Problem requirements
Report, as a single figure, how many lines in the records below include "true".

***** Data extracts *****

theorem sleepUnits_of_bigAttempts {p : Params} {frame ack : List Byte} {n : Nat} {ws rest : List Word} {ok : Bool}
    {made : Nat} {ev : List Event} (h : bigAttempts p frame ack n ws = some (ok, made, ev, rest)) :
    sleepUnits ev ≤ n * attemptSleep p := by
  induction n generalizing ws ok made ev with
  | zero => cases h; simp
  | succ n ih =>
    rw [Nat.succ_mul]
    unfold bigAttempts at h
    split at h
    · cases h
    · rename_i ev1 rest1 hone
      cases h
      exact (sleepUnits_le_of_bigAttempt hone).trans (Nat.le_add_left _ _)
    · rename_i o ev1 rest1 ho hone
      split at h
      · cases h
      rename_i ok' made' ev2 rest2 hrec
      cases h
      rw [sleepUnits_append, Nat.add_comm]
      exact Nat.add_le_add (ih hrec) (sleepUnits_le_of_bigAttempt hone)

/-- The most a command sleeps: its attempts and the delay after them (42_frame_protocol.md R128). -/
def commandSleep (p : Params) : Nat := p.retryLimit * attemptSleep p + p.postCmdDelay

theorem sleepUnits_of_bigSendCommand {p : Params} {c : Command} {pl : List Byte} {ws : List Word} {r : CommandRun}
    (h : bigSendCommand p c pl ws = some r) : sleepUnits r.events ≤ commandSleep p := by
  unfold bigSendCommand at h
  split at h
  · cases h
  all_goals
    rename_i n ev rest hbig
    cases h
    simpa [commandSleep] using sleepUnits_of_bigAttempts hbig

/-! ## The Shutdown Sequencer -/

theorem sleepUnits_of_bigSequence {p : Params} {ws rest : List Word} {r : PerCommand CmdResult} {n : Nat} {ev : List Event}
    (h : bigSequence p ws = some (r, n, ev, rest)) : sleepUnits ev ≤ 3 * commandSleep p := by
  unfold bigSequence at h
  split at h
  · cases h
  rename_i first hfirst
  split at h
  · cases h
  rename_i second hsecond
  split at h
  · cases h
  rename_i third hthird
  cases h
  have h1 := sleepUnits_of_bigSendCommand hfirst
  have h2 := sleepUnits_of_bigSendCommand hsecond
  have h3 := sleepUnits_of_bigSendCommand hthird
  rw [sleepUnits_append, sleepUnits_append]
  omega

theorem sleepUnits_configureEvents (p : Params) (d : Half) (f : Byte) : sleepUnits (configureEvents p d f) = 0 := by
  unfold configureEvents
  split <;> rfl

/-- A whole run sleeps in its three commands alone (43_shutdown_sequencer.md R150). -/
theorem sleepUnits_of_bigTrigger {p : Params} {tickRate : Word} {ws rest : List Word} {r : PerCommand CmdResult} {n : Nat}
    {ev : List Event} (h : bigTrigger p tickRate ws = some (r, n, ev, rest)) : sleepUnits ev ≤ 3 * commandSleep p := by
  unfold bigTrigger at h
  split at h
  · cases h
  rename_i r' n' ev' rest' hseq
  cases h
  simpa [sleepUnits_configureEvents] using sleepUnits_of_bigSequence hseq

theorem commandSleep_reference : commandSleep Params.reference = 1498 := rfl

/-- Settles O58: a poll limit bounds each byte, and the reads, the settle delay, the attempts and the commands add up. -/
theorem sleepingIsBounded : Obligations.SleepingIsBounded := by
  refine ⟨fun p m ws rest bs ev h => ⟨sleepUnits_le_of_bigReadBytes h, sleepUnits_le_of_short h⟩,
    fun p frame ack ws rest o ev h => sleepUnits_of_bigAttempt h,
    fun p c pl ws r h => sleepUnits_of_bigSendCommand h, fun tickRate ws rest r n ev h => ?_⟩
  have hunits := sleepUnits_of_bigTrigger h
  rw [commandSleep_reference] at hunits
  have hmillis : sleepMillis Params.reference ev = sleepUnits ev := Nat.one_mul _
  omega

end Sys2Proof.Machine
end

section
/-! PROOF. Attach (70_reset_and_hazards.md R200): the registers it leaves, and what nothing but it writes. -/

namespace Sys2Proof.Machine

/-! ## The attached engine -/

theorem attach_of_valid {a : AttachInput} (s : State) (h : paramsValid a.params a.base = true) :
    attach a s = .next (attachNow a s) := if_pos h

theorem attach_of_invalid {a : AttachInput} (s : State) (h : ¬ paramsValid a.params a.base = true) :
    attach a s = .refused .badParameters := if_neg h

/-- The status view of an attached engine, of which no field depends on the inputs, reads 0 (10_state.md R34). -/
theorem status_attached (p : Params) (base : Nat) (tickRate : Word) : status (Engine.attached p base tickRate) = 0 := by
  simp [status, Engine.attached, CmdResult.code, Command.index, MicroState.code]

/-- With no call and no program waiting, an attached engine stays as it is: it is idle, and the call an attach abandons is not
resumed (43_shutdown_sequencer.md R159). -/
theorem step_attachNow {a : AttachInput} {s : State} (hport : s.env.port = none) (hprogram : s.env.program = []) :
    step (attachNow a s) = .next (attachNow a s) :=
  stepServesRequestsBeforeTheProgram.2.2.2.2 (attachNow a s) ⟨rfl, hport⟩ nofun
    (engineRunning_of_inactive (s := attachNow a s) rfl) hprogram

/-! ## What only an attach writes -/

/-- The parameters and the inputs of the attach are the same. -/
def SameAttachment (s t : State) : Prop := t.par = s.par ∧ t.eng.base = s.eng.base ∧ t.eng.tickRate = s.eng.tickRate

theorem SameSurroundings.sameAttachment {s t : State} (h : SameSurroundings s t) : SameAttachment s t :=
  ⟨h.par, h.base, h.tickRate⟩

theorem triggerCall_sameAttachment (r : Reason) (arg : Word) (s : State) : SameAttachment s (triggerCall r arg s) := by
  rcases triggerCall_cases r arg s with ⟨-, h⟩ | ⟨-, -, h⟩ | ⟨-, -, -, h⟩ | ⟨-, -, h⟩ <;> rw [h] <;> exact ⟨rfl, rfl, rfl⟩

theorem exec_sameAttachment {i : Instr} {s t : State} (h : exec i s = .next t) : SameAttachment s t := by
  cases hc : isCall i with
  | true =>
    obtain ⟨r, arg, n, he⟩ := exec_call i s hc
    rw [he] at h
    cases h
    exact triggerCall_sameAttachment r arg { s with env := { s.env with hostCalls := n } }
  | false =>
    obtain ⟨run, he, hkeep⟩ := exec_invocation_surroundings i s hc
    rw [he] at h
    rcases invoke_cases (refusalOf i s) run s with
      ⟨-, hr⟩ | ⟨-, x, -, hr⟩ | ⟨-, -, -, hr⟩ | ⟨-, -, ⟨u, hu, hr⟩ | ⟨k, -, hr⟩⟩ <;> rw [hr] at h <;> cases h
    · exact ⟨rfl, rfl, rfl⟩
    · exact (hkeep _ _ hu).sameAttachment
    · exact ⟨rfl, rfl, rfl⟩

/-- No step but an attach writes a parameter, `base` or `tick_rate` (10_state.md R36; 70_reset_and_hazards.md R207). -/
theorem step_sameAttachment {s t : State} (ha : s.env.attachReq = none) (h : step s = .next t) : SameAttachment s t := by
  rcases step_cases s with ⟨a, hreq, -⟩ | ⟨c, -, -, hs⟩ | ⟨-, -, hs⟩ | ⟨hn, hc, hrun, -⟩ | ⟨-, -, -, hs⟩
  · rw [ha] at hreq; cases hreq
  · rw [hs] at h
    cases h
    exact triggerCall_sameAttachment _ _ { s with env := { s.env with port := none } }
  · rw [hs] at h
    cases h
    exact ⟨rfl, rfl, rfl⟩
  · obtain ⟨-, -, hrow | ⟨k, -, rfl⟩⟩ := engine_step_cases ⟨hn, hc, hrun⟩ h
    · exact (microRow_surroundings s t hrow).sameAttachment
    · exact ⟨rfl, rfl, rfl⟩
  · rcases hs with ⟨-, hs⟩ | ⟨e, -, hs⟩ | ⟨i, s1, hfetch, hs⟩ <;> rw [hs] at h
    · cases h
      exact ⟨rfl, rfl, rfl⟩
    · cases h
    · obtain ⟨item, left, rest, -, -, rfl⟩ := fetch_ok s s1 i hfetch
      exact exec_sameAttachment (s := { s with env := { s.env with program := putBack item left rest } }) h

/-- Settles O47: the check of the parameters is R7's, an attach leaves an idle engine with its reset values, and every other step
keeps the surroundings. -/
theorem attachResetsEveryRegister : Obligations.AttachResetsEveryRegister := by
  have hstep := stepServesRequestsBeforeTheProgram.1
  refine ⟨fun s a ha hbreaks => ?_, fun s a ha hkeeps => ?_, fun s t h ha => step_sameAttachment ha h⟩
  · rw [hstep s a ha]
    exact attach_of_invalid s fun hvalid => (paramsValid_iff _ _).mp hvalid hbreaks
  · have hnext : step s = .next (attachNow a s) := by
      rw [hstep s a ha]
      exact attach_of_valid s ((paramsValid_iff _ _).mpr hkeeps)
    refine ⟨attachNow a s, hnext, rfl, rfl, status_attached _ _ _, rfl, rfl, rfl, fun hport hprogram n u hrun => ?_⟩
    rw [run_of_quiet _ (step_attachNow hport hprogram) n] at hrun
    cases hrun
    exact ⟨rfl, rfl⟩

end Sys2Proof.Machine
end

*****
***** Data extracts *****

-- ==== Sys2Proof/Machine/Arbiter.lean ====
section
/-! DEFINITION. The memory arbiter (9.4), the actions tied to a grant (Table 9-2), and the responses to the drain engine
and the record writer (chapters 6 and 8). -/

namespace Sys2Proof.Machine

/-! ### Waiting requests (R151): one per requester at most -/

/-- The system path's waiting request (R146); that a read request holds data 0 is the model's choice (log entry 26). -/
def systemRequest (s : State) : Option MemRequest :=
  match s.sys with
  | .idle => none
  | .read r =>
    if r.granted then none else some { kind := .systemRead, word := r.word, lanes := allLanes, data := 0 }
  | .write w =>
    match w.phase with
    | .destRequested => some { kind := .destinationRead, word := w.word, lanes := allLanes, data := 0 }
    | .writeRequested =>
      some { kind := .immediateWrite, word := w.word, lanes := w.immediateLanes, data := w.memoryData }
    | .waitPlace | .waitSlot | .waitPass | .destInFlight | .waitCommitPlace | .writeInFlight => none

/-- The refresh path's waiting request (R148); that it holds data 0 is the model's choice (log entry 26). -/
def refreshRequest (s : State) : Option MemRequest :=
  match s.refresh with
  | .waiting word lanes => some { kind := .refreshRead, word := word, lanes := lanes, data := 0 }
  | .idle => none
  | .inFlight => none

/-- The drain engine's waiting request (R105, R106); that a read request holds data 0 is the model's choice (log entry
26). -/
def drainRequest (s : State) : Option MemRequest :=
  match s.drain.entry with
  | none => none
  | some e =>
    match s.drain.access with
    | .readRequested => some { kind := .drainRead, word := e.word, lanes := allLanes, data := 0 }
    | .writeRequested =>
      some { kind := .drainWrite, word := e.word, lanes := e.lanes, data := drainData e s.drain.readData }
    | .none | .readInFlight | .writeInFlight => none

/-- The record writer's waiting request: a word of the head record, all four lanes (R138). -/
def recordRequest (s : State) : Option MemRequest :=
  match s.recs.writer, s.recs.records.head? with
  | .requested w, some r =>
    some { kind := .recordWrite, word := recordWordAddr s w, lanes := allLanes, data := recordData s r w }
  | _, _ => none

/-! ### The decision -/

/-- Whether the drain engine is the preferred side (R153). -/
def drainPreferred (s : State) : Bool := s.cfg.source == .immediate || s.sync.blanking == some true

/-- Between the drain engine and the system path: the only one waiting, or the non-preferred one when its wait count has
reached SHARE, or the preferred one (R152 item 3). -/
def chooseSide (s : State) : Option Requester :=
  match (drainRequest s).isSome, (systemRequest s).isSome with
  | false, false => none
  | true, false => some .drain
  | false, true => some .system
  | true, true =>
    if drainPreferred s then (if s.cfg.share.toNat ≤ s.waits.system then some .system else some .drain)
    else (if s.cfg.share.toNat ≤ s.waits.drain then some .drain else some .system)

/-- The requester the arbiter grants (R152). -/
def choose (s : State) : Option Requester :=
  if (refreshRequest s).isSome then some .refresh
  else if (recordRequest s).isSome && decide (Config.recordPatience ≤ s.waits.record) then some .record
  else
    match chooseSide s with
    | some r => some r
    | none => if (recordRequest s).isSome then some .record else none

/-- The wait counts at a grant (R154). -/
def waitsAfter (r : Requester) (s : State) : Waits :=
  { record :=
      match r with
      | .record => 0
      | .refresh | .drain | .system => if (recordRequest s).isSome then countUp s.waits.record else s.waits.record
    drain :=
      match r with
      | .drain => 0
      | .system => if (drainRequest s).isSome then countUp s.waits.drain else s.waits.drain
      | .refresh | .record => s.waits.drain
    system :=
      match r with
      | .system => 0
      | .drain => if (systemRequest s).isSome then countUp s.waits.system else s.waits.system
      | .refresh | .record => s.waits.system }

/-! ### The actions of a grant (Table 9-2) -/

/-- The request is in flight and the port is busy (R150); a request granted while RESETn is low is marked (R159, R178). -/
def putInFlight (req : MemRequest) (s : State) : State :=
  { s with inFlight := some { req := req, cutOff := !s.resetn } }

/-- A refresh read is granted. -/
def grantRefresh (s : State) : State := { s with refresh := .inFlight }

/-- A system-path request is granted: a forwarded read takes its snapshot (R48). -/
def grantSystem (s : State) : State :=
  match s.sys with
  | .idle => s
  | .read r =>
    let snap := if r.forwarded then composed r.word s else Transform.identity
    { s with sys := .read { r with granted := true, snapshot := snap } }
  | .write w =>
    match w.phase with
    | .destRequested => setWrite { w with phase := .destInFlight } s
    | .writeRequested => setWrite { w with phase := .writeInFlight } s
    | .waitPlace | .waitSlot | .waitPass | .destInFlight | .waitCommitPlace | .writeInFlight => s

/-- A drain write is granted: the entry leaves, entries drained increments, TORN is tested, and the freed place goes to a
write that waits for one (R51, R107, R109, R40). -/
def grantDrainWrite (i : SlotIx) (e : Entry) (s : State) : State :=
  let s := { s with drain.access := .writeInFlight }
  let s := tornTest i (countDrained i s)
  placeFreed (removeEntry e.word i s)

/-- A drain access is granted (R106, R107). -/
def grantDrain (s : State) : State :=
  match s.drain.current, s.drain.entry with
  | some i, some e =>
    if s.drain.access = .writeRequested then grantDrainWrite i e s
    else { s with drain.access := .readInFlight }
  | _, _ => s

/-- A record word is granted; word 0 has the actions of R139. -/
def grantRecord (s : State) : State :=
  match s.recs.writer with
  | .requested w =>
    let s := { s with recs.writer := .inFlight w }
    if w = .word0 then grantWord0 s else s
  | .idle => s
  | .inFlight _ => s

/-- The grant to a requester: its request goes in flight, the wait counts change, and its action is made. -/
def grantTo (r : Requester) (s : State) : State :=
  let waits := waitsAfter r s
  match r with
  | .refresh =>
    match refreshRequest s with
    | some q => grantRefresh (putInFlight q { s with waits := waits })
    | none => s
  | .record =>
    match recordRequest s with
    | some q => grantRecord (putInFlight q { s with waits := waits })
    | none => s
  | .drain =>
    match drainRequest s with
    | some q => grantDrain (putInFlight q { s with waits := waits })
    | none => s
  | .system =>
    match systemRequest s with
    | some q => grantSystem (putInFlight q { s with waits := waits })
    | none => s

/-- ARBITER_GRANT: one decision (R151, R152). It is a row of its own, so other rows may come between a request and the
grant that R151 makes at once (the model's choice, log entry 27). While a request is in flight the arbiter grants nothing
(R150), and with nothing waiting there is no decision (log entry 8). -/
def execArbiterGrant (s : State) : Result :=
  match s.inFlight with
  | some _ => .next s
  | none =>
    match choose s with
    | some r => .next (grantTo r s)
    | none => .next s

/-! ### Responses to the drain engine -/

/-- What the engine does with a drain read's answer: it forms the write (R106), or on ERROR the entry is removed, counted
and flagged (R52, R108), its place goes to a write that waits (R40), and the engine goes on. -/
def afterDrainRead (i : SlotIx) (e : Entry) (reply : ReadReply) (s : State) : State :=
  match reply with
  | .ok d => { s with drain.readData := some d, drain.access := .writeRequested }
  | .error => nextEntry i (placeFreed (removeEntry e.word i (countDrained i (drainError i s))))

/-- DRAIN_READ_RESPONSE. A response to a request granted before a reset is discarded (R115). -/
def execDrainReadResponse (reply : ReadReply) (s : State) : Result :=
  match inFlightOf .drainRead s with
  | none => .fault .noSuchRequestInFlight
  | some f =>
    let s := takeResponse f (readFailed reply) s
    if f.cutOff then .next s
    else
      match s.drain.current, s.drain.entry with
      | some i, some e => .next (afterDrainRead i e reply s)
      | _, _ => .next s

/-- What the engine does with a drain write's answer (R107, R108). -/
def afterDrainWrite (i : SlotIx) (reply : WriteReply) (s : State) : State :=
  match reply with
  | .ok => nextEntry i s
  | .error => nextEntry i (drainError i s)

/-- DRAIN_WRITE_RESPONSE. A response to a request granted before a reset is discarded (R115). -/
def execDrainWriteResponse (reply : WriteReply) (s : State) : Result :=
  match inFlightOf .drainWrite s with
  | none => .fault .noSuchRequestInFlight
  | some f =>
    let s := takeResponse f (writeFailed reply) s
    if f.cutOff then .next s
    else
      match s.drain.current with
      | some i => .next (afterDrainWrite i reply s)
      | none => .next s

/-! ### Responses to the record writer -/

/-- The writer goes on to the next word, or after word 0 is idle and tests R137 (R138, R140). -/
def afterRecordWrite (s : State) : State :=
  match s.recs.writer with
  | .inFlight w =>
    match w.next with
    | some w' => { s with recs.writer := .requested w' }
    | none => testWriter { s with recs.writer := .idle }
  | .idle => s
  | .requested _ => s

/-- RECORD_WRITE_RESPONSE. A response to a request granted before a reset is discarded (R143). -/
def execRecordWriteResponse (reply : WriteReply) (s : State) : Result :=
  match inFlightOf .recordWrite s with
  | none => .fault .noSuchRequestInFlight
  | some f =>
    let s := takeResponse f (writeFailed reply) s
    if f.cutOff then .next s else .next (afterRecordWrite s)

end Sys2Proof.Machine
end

*****

Exercise output
8